Abstract Fluvial depositional systems constitute major aquifers in closed and semiclosed terrestrial basins, alluvial valleys and intracontinental sags containing axial river systems, and coastal plains containing fluvial, deltaic shore-zone and sometimes fan and fan-delta systems. Fluvial systems can be grouped into a spectrum defined by trunk-stream bed-load, mixed-load and suspended-load channel types. Each channel type produces a predictable range of external aquifer geometries and internal heterogeneities. Because of the strong contrasts in fluvial systems of permeable, transmissive channel fill facies and confining flood-basin facies, flow patterns are controlled by channel connectivity, which correlates to fluvial system type and overall sand percentage. Bed-load (generally braided) and mixed-load (generally meandering) fluvial systems typically deposit “jigsaw-puzzle” aquifers systems. Heterogeneity increases with decreasing scale of facies units and increasing shale (or mud) in the system. Small meandering rivers and stable mud-rich, low-sinuosity channel systems create “labyrinthine” aquifer systems.
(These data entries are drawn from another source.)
-- ==== Sys2Proof/Laws/State.lean ====
section
/-!
SUPPORT. What each update of the state leaves alone and what it sets: one lemma for each field.
-/
namespace Sys2Proof.Machine

-- updFrame

@[simp] theorem updFrame_group (g : Frame → Frame) (s : State) : (s.updFrame g).group = s.group := rfl
@[simp] theorem updFrame_core (g : Frame → Frame) (s : State) : (s.updFrame g).core = s.core := rfl
@[simp] theorem updFrame_lanes (g : Frame → Frame) (s : State) : (s.updFrame g).lanes = s.lanes := rfl
@[simp] theorem updFrame_warps (g : Frame → Frame) (s : State) : (s.updFrame g).warps = s.warps := rfl
@[simp] theorem updFrame_groups (g : Frame → Frame) (s : State) : (s.updFrame g).groups = s.groups := rfl
@[simp] theorem updFrame_cores (g : Frame → Frame) (s : State) : (s.updFrame g).cores = s.cores := rfl
@[simp] theorem updFrame_jobs (g : Frame → Frame) (s : State) : (s.updFrame g).jobs = s.jobs := rfl
@[simp] theorem updFrame_phases (g : Frame → Frame) (s : State) : (s.updFrame g).phases = s.phases := rfl
@[simp] theorem updFrame_graphs (g : Frame → Frame) (s : State) : (s.updFrame g).graphs = s.graphs := rfl
@[simp] theorem updFrame_launches (g : Frame → Frame) (s : State) : (s.updFrame g).launches = s.launches := rfl
@[simp] theorem updFrame_parts (g : Frame → Frame) (s : State) : (s.updFrame g).parts = s.parts := rfl
@[simp] theorem updFrame_keys (g : Frame → Frame) (s : State) : (s.updFrame g).keys = s.keys := rfl
@[simp] theorem updFrame_node (g : Frame → Frame) (s : State) : (s.updFrame g).node = s.node := rfl
@[simp] theorem updFrame_links (g : Frame → Frame) (s : State) : (s.updFrame g).links = s.links := rfl
@[simp] theorem updFrame_credits (g : Frame → Frame) (s : State) : (s.updFrame g).credits = s.credits := rfl
@[simp] theorem updFrame_queued (g : Frame → Frame) (s : State) : (s.updFrame g).queued = s.queued := rfl
@[simp] theorem updFrame_stripes (g : Frame → Frame) (s : State) : (s.updFrame g).stripes = s.stripes := rfl
@[simp] theorem updFrame_peers (g : Frame → Frame) (s : State) : (s.updFrame g).peers = s.peers := rfl
@[simp] theorem updFrame_reductions (g : Frame → Frame) (s : State) : (s.updFrame g).reductions = s.reductions := rfl
@[simp] theorem updFrame_encoders (g : Frame → Frame) (s : State) : (s.updFrame g).encoders = s.encoders := rfl
@[simp] theorem updFrame_boot (g : Frame → Frame) (s : State) : (s.updFrame g).boot = s.boot := rfl
@[simp] theorem updFrame_fuseSvn (g : Frame → Frame) (s : State) : (s.updFrame g).fuseSvn = s.fuseSvn := rfl
@[simp] theorem updFrame_image (g : Frame → Frame) (s : State) : (s.updFrame g).image = s.image := rfl
@[simp] theorem updFrame_pwrcap (g : Frame → Frame) (s : State) : (s.updFrame g).pwrcap = s.pwrcap := rfl
@[simp] theorem updFrame_sensors (g : Frame → Frame) (s : State) : (s.updFrame g).sensors = s.sensors := rfl
@[simp] theorem updFrame_mem (g : Frame → Frame) (s : State) : (s.updFrame g).mem = s.mem := rfl
@[simp] theorem updFrame_hbm (g : Frame → Frame) (s : State) : (s.updFrame g).hbm = s.hbm := rfl
@[simp] theorem updFrame_epochs (g : Frame → Frame) (s : State) : (s.updFrame g).epochs = s.epochs := rfl
@[simp] theorem updFrame_lateLogs (g : Frame → Frame) (s : State) : (s.updFrame g).lateLogs = s.lateLogs := rfl
@[simp] theorem updFrame_lateWrites (g : Frame → Frame) (s : State) : (s.updFrame g).lateWrites = s.lateWrites := rfl
@[simp] theorem updFrame_badLines (g : Frame → Frame) (s : State) : (s.updFrame g).badLines = s.badLines := rfl
@[simp] theorem updFrame_badScratch (g : Frame → Frame) (s : State) : (s.updFrame g).badScratch = s.badScratch := rfl
@[simp] theorem updFrame_healing (g : Frame → Frame) (s : State) : (s.updFrame g).healing = s.healing := rfl
@[simp] theorem updFrame_marks (g : Frame → Frame) (s : State) : (s.updFrame g).marks = s.marks := rfl
@[simp] theorem updFrame_hostLines (g : Frame → Frame) (s : State) : (s.updFrame g).hostLines = s.hostLines := rfl
@[simp] theorem updFrame_llc (g : Frame → Frame) (s : State) : (s.updFrame g).llc = s.llc := rfl
@[simp] theorem updFrame_watches (g : Frame → Frame) (s : State) : (s.updFrame g).watches = s.watches := rfl
@[simp] theorem updFrame_rewrites (g : Frame → Frame) (s : State) : (s.updFrame g).rewrites = s.rewrites := rfl
@[simp] theorem updFrame_dieTlbs (g : Frame → Frame) (s : State) : (s.updFrame g).dieTlbs = s.dieTlbs := rfl
@[simp] theorem updFrame_tableTlb (g : Frame → Frame) (s : State) : (s.updFrame g).tableTlb = s.tableTlb := rfl
@[simp] theorem updFrame_delay (g : Frame → Frame) (s : State) : (s.updFrame g).delay = s.delay := rfl
@[simp] theorem updFrame_agenda (g : Frame → Frame) (s : State) : (s.updFrame g).agenda = s.agenda := rfl
@[simp] theorem updFrame_inbox (g : Frame → Frame) (s : State) : (s.updFrame g).inbox = s.inbox := rfl
@[simp] theorem updFrame_out (g : Frame → Frame) (s : State) : (s.updFrame g).out = s.out := rfl
@[simp] theorem updFrame_fresh (g : Frame → Frame) (s : State) : (s.updFrame g).fresh = s.fresh := rfl
@[simp] theorem updFrame_starts (g : Frame → Frame) (s : State) : (s.updFrame g).starts = s.starts := rfl
@[simp] theorem updFrame_material (g : Frame → Frame) (s : State) : (s.updFrame g).material = s.material := rfl
@[simp] theorem updFrame_free (g : Frame → Frame) (s : State) : (s.updFrame g).free = s.free := rfl
@[simp] theorem updFrame_clock (g : Frame → Frame) (s : State) : (s.updFrame g).clock = s.clock := rfl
In mixed- and suspended-load channel fills, vertical and along-channel textural changes and lithofacies partitioning and the dipping shale baffles in the upper point bar commonly create separate permeability units within a single point-bar sand body. Low-sinuosity suspended-load channels typically consist of a lower active fill and an upper abandonment phase fill—creating two units of differing aquifer properties. Sand-body width-to-thickness ratios are greatest for braided (largely bed-load) channels and are least for low-sinuosity, stable (largely suspended-load) channels and delta distributaries. Facies dimensions control both lateral extent of permeable units in labyrinthine systems and continuity of the more permeable units within jigsaw-puzzle systems.